1.   Go to the menu tab on the top left corner
2.   Click on "File"
3.   Under the File tab menu click on "Save a copy in Drive..."

# Model Evaluation

---

### Data Science Pipeline for Predictive Machine Learning Models

1. Import Libraries

2. Load the Data

3. Analyze the Dataset

4. Clean, Transform, and Prepare Data

5. Split the Data into Training and Testing Datasets

6. Choose Performance Metric for Model

7. Initialize our ML Model

8. Train and Validate ML Algorithm with Multiple Parameters to Find Optimal Model

9. Make Predictions

In [0]:
# Toy example to load, analyze, clean, prepare, train and tune or model
# NOTE: In reality we should throughly inspect and analyze our data 

# Import libraries
import sklearn
import numpy as np
import pandas as pd
from sklearn.datasets import load_boston
from sklearn.tree import DecisionTreeRegressor
from sklearn.feature_selection import SelectKBest, f_classif
from sklearn.metrics import r2_score
from sklearn.metrics import make_scorer
from sklearn.model_selection import train_test_split
from sklearn.model_selection import ShuffleSplit
from sklearn.model_selection import StratifiedKFold
from sklearn.model_selection import GridSearchCV
from sklearn.preprocessing import Normalizer

# Load dataset
boston = load_boston()
features, prices = boston['data'], boston['target']

# Descriptive Analysis of the data
features = pd.DataFrame(features)
features.describe()

# Clean, transform, and prepare data (Not something we should automate - really should analze and understand dataset to make sure we have all the relevant data)
normal_features = Normalizer().fit_transform(features) # Normalize the features for easier processing
new_features = SelectKBest(f_classif, k=3).fit_transform(normal_features, prices) # Select the top 3 most relevant features (Should look into dimensionality reduction/feature engineering)

# Split the data into training, test, features, and labels
features_train, features_test, prices_train, prices_test = train_test_split(new_features, prices, test_size=0.2, random_state=42)
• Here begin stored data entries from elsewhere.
-- ==== Sys2Proof/Certificates/Slice0/Obligations.lean ====
section
/-! DEFINITION. The statements about the model. A statement about one slot instruction takes it by itself, in a state in
which no bundle is in progress (`Alone`); the step statements say how a bundle runs its slots. Where a statement rests on a
choice of the model, its docstring names the log entry. -/

open Sys2Proof Sys2Proof.Machine

namespace Sys2Proof.Claims

/-! ## Words shared by the statements -/

/-- A slot that runs by itself: it is true, and its sources give the values vs and leave the state t. -/
abbrev Ready (p : Pre) (lane : Nat) (srcs : List Src) (s : State) (vs : List V512) (t : State) : Prop :=
  s.Alone ∧ slotTrue p lane s = true ∧ ReadsTo p srcs s vs t

/-- Where queue q has room in t, the instruction answers a next state: t with v pushed into q, due at a cycle. -/
abbrev Pushes (i : Instr) (s t : State) (q : QName) (due : Nat) (v : V512) : Prop :=
  ∀ id u, reserve t s.cur.agent q due = some (id, u) → exec i s = .next (landEntry u s.cur.agent q id v none)

/-- The scalar queue that a field names. -/
abbrev xq (s : State) (x : BitVec 6) : QName := s.xq s.cur.agent x.toNat

/-- The low w bits of a value read, as a number. -/
abbrev low (w : Nat) (v : V512) : Nat := v.toNat % 2 ^ 64 % 2 ^ w

/-- A three-operand row of R113: its latency, whether its result is sign-extended, and its result. -/
structure S3Row where
  ins : Pre → FmtS3 → Instr
  lat : Nat
  sgn : Bool
  val : Nat → Nat → Nat → Int

/-- The two-source rows of R113 and R114, at width w on operands of w bits. -/
def s3Rows : List S3Row :=
  [⟨.add, 1, true, fun _ a b => a + b⟩,
   ⟨.sub, 1, true, fun _ a b => a - b⟩,
   ⟨.mul, 3, true, fun _ a b => a * b⟩,
   ⟨.mulh, 3, true, fun w a b => asInt true w a * asInt true w b / 2 ^ w⟩,
   ⟨.mulhn, 3, false, fun w a b => a * b / 2 ^ w⟩,
   ⟨.div, 20, true, fun w a b => if b = 0 then -1 else (asInt true w a).tdiv (asInt true w b)⟩,
   ⟨.divn, 20, false, fun w a b => if b = 0 then 2 ^ w - 1 else (a / b : Nat)⟩,
   ⟨.rem, 20, true, fun w a b => if b = 0 then asInt true w a else (asInt true w a).tmod (asInt true w b)⟩,
   ⟨.remn, 20, false, fun _ a b => if b = 0 then a else (a % b : Nat)⟩,
   ⟨.min, 1, true, fun w a b => if asInt true w a ≤ asInt true w b then asInt true w a else asInt true w b⟩,
   ⟨.max, 1, true, fun w a b => if asInt true w a ≤ asInt true w b then asInt true w b else asInt true w a⟩,
   ⟨.minn, 1, false, fun _ a b => if a ≤ b then a else b⟩,
   ⟨.maxn, 1, false, fun _ a b => if a ≤ b then b else a⟩,
   ⟨.and, 1, false, fun _ a b => (a &&& b : Nat)⟩,
   ⟨.or, 1, false, fun _ a b => (a ||| b : Nat)⟩,
   ⟨.xor, 1, false, fun _ a b => (a ^^^ b : Nat)⟩,
   ⟨.andn, 1, false, fun w a b => (a &&& (2 ^ w - 1 - b) : Nat)⟩,
   ⟨.shl, 1, false, fun w a b => a * 2 ^ (b % w)⟩,
   ⟨.shr, 1, false, fun w a b => (a / 2 ^ (b % w) : Nat)⟩,
   ⟨.sar, 1, true, fun w a b => asInt true w a / 2 ^ (b % w)⟩,
   ⟨.ror, 1, false, fun w a b => (a / 2 ^ (b % w) + a % 2 ^ (b % w) * 2 ^ (w - b % w) : Nat)⟩]

/-- A one-source row of R112 and R113. -/
structure S1Row where
  ins : Pre → FmtS3 → Instr
  sgn : Bool
  val : Nat → Nat → Int

def s1Rows : List S1Row :=
  [⟨.abs, true, fun w a => (asInt true w a).natAbs⟩,
   ⟨.clz, false, fun w a => clzN w a⟩,
   ⟨.ctz, false, fun w a => ctzN w a⟩,
   ⟨.popc, false, fun w a => popcN a w⟩,
   ⟨.mov, false, fun _ a => a⟩]

/-- An immediate row of R115. -/
structure SIRow where
  ins : Pre → FmtSI → Instr
  sgn : Bool
  val : Nat → Nat → Nat → Int

def siRows : List SIRow :=
  [⟨.addi, true, fun _ a i => a + i⟩,
   ⟨.andi, false, fun _ a i => (a &&& i : Nat)⟩,
   ⟨.ori, false, fun _ a i => (a ||| i : Nat)⟩,
   ⟨.xori, false, fun _ a i => (a ^^^ i : Nat)⟩,
   ⟨.shli, false, fun w a i => a * 2 ^ (i % w)⟩,
   ⟨.shri, false, fun w a i => (a / 2 ^ (i % w) : Nat)⟩,
   ⟨.sari, true, fun w a i => asInt true w a / 2 ^ (i % w)⟩]

/-- A compare row of R116. -/
structure SQRow where
  ins : Pre → FmtSQ → Instr
  rel : Nat → Nat → Nat → Prop

def sqRows : List SQRow :=
  [⟨.cmpeq, fun _ a b => a = b⟩,
   ⟨.cmpne, fun _ a b => a ≠ b⟩,
   ⟨.cmplt, fun w a b => asInt true w a < asInt true w b⟩,
   ⟨.cmple, fun w a b => asInt true w a ≤ asInt true w b⟩,
   ⟨.cmpltn, fun _ a b => a < b⟩,
   ⟨.cmplen, fun _ a b => a ≤ b⟩]

/-- A predicate form with two sources (R117). -/
structure SPRow where
  ins : Pre → FmtSP → Instr
  val : W64 → W64 → W64

def spRows : List SPRow :=
  [⟨.pand, fun a b => a &&& b⟩, ⟨.por, fun a b => a ||| b⟩, ⟨.pxor, fun a b => a ^^^ b⟩, ⟨.pnot, fun a _ => ~~~a⟩]

/-- A plain-register write of the bundle at hand: due at a cycle, with its value (R100). -/
abbrev plainWrite (s : State) (p : Pre) (due : Nat) (w : RegWr) : PendWr :=
  { id := 0, due := due, wr := w, ready := true, ser := s.serial, slot := p.pos, fill := none }

/-- The instruction answers a next state: t with one plain-register write on its way. -/
abbrev Writes (i : Instr) (p : Pre) (s t : State) (due : Nat) (w : RegWr) : Prop :=
  exec i s = .next (schedule t s.cur.agent (plainWrite s p due w))

end Sys2Proof.Claims

open Sys2Proof.Claims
# Choose a performance metric (R2 evaluates how close the data matched the data)
scoring_fnc = make_scorer(r2_score)

# Initialize our machine learning model (Decision Tree model that does regression)
regressor = DecisionTreeRegressor()

# Train and validate best model
cv_sets = ShuffleSplit(prices_train.shape[0], test_size = 0.20, random_state = 0) # Takes our Training data and creates cross-validation sets
params = {'max_depth': [1, 2, 3, 4, 5, 6, 7, 8, 9, 10]} # Parameters for our model to tune (the depth of the decision tree to make a decision)
grid = GridSearchCV(regressor, param_grid = params, scoring = scoring_fnc) # Tune our model to find the right complexity
grid = grid.fit(features_train, prices_train) # Train our models with the training data
best_classifer = grid.best_estimator_ # Get the best model

# Make new predictions (run several times and notice the test results are highly varied)
best_predictions = best_classifer.predict(features_test)
print("Final R2 score on the testing data: {:.4f}".format(r2_score(prices_test, best_predictions)))


Final R2 score on the testing data: 0.7913